• [Work instructions]: In the entries below, find the line containing "[5, 0, 0, 0, 0, 8], .fwFirn". Copy it and all lines after it, exactly, through the end.

• [Given records]:
set_option maxRecDepth 20000 in
/-- States and operands that meet the hypotheses of each clause of ChannelCalibration. -/
theorem witness_ChannelCalibration :
    (∃ (s : State) (c : Chan) (d : Firn), (s.takes c 0x0201 d = true) ∧ (zeroOutside (s.reqBytes c) [(0, 5), (8, 11)] = true) ∧ (1024 ≤ field (s.reqBytes c) 8 4) ∧ (field (s.reqBytes c) 8 4 ≤ 16384) ∧ (chOn d (field (s.reqBytes c) 4 2) = true)) ∧
    (∃ (s : State) (c : Chan) (d : Firn), (s.takes c 0x0201 d = true) ∧ (zeroOutside (s.reqBytes c) [(0, 5), (8, 11)] = false ∨ field (s.reqBytes c) 8 4 < 1024 ∨ 16384 < field (s.reqBytes c) 8 4)) ∧
    (∃ (s : State) (c : Chan) (d : Firn), (s.takes c 0x0201 d = true) ∧ (zeroOutside (s.reqBytes c) [(0, 5), (8, 11)] = true) ∧ (1024 ≤ field (s.reqBytes c) 8 4) ∧ (field (s.reqBytes c) 8 4 ≤ 16384) ∧ (chOn d (field (s.reqBytes c) 4 2) = false)) ∧
    (∃ (s : State) (d : Firn) (raw : List (Nat × Int)) (m : CalMeas), ((s.firn d).measure.find? (·.n == raw.length) = some m)) ∧
    (∃ (s : State) (d : Firn) (raw : List (Nat × Int)), ((s.firn d).measure.find? (·.n == raw.length) = none)) ∧
    (∃ (s : State) (c : Chan) (d : Firn), (s.takes c 0x0202 d = true) ∧ (zeroOutside (s.reqBytes c) [(0, 5), (8, 19)] = true) ∧ ((s.clearDb c 1).sealed d = true)) ∧
    (∃ (s : State) (c : Chan) (d : Firn), (s.takes c 0x0202 d = true) ∧ (zeroOutside (s.reqBytes c) [(0, 5), (8, 19)] = true) ∧ ((s.clearDb c 1).sealed d = false) ∧ (chOn d (field (s.reqBytes c) 4 2) = false)) ∧
    (∃ (s : State) (c : Chan) (d : Firn), (s.takes c 0x0204 d = true) ∧ ((zeroOutside (s.reqBytes c) [(0, 5), (8, 15)] && !tauTooLong (signedOf 32 (field (s.reqBytes c) 8 4)) (signedOf 32 (field (s.reqBytes c) 12 4))) = true) ∧ ((s.clearDb c 1).sealed d = false) ∧ (chOn d (field (s.reqBytes c) 4 2) = false)) ∧
    (∃ (s : State) (c : Chan) (d : Firn), (s.takes c 0x0202 d = true) ∧ (zeroOutside (s.reqBytes c) [(0, 5), (8, 19)] = true) ∧ ((s.clearDb c 1).sealed d = false) ∧ (chOn d (field (s.reqBytes c) 4 2) = true) ∧ ((s.clearDb c 1).chBusy (field (s.reqBytes c) 4 2) = false) ∧ ((s.clearDb c 1).calFull d = false)) ∧
    (∃ (s : State) (c : Chan) (d : Firn), (s.takes c 0x0204 d = true) ∧ ((zeroOutside (s.reqBytes c) [(0, 5), (8, 15)] && !tauTooLong (signedOf 32 (field (s.reqBytes c) 8 4)) (signedOf 32 (field (s.reqBytes c) 12 4))) = true) ∧ ((s.clearDb c 1).sealed d = false) ∧ (chOn d (field (s.reqBytes c) 4 2) = true) ∧ ((s.clearDb c 1).chBusy (field (s.reqBytes c) 4 2) = false) ∧ ((s.clearDb c 1).calFull d = false)) ∧
    (∃ (s : State) (c : Chan) (d : Firn), (s.takes c 0x0204 d = true) ∧ ((zeroOutside (s.reqBytes c) [(0, 5), (8, 15)] && !tauTooLong (signedOf 32 (field (s.reqBytes c) 8 4)) (signedOf 32 (field (s.reqBytes c) 12 4))) = true) ∧ ((s.clearDb c 1).sealed d = true)) ∧
    (∃ (s : State) (c : Chan) (d : Firn), (s.takes c 0x0203 d = true) ∧ ((zeroOutside (s.reqBytes c) [(0, 4)] && decide (field (s.reqBytes c) 4 1 ≤ 1)) = true) ∧ ((s.clearDb c 1).sealed d = true)) ∧
    (∃ (s : State) (c : Chan) (d : Firn), (s.takes c 0x0203 d = true) ∧ ((zeroOutside (s.reqBytes c) [(0, 4)] && decide (field (s.reqBytes c) 4 1 ≤ 1)) = true) ∧ ((s.clearDb c 1).sealed d = false) ∧ ((s.clearDb c 1).calFull d = false)) :=
  ⟨⟨wReq 0x0201 [5, 0, 0, 0, 0, 8], .fwFirn .f0, .f0, by decide +kernel⟩,
    ⟨wReq 0x0201 [5, 0, 0, 0, 0, 0, 8], .fwFirn .f0, .f0, by decide +kernel⟩,
    ⟨wReq 0x0201 [200, 0, 0, 0, 0, 8], .fwFirn .f0, .f0, by decide +kernel⟩,
    ⟨{ wFirn with f0 := { runs := true, measure := [{ chan := .fwFirn .f0, seq := 1, ch := 0, n := 2 }] } }, .f0, [(0, 1), (0, 3)], { chan := .fwFirn .f0, seq := 1, ch := 0, n := 2 }, by decide +kernel⟩,
    ⟨wFirn, .f0, [], by decide +kernel⟩,
    ⟨wReq 0x0202 [], .fwFirn .f0, .f0, by decide +kernel⟩,
    ⟨{ wReq 0x0202 [200] with regs := (⟨.FIRN_STATUS, 0⟩, 0) :: wRun.regs }, .fwFirn .f0, .f0, by decide +kernel⟩,
    ⟨{ wReq 0x0204 [200] with regs := (⟨.FIRN_STATUS, 0⟩, 0) :: wRun.regs }, .fwFirn .f0, .f0, by decide +kernel⟩,
    ⟨{ wReq 0x0202 [] with regs := (⟨.FIRN_STATUS, 0⟩, 0) :: wRun.regs }, .fwFirn .f0, .f0, by decide +kernel⟩,
    ⟨{ wReq 0x0204 [] with regs := (⟨.FIRN_STATUS, 0⟩, 0) :: wRun.regs }, .fwFirn .f0, .f0, by decide +kernel⟩,
    ⟨wReq 0x0204 [], .fwFirn .f0, .f0, by decide +kernel⟩,
    ⟨wReq 0x0203 [1], .fwFirn .f0, .f0, by decide +kernel⟩,
    ⟨{ wReq 0x0203 [1] with regs := (⟨.FIRN_STATUS, 0⟩, 0) :: wRun.regs }, .fwFirn .f0, .f0, by decide +kernel⟩⟩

• [Solution]:
  ⟨⟨wReq 0x0201 [5, 0, 0, 0, 0, 8], .fwFirn .f0, .f0, by decide +kernel⟩,
    ⟨wReq 0x0201 [5, 0, 0, 0, 0, 0, 8], .fwFirn .f0, .f0, by decide +kernel⟩,
    ⟨wReq 0x0201 [200, 0, 0, 0, 0, 8], .fwFirn .f0, .f0, by decide +kernel⟩,
    ⟨{ wFirn with f0 := { runs := true, measure := [{ chan := .fwFirn .f0, seq := 1, ch := 0, n := 2 }] } }, .f0, [(0, 1), (0, 3)], { chan := .fwFirn .f0, seq := 1, ch := 0, n := 2 }, by decide +kernel⟩,
    ⟨wFirn, .f0, [], by decide +kernel⟩,
    ⟨wReq 0x0202 [], .fwFirn .f0, .f0, by decide +kernel⟩,
    ⟨{ wReq 0x0202 [200] with regs := (⟨.FIRN_STATUS, 0⟩, 0) :: wRun.regs }, .fwFirn .f0, .f0, by decide +kernel⟩,
    ⟨{ wReq 0x0204 [200] with regs := (⟨.FIRN_STATUS, 0⟩, 0) :: wRun.regs }, .fwFirn .f0, .f0, by decide +kernel⟩,
    ⟨{ wReq 0x0202 [] with regs := (⟨.FIRN_STATUS, 0⟩, 0) :: wRun.regs }, .fwFirn .f0, .f0, by decide +kernel⟩,
    ⟨{ wReq 0x0204 [] with regs := (⟨.FIRN_STATUS, 0⟩, 0) :: wRun.regs }, .fwFirn .f0, .f0, by decide +kernel⟩,
    ⟨wReq 0x0204 [], .fwFirn .f0, .f0, by decide +kernel⟩,
    ⟨wReq 0x0203 [1], .fwFirn .f0, .f0, by decide +kernel⟩,
    ⟨{ wReq 0x0203 [1] with regs := (⟨.FIRN_STATUS, 0⟩, 0) :: wRun.regs }, .fwFirn .f0, .f0, by decide +kernel⟩⟩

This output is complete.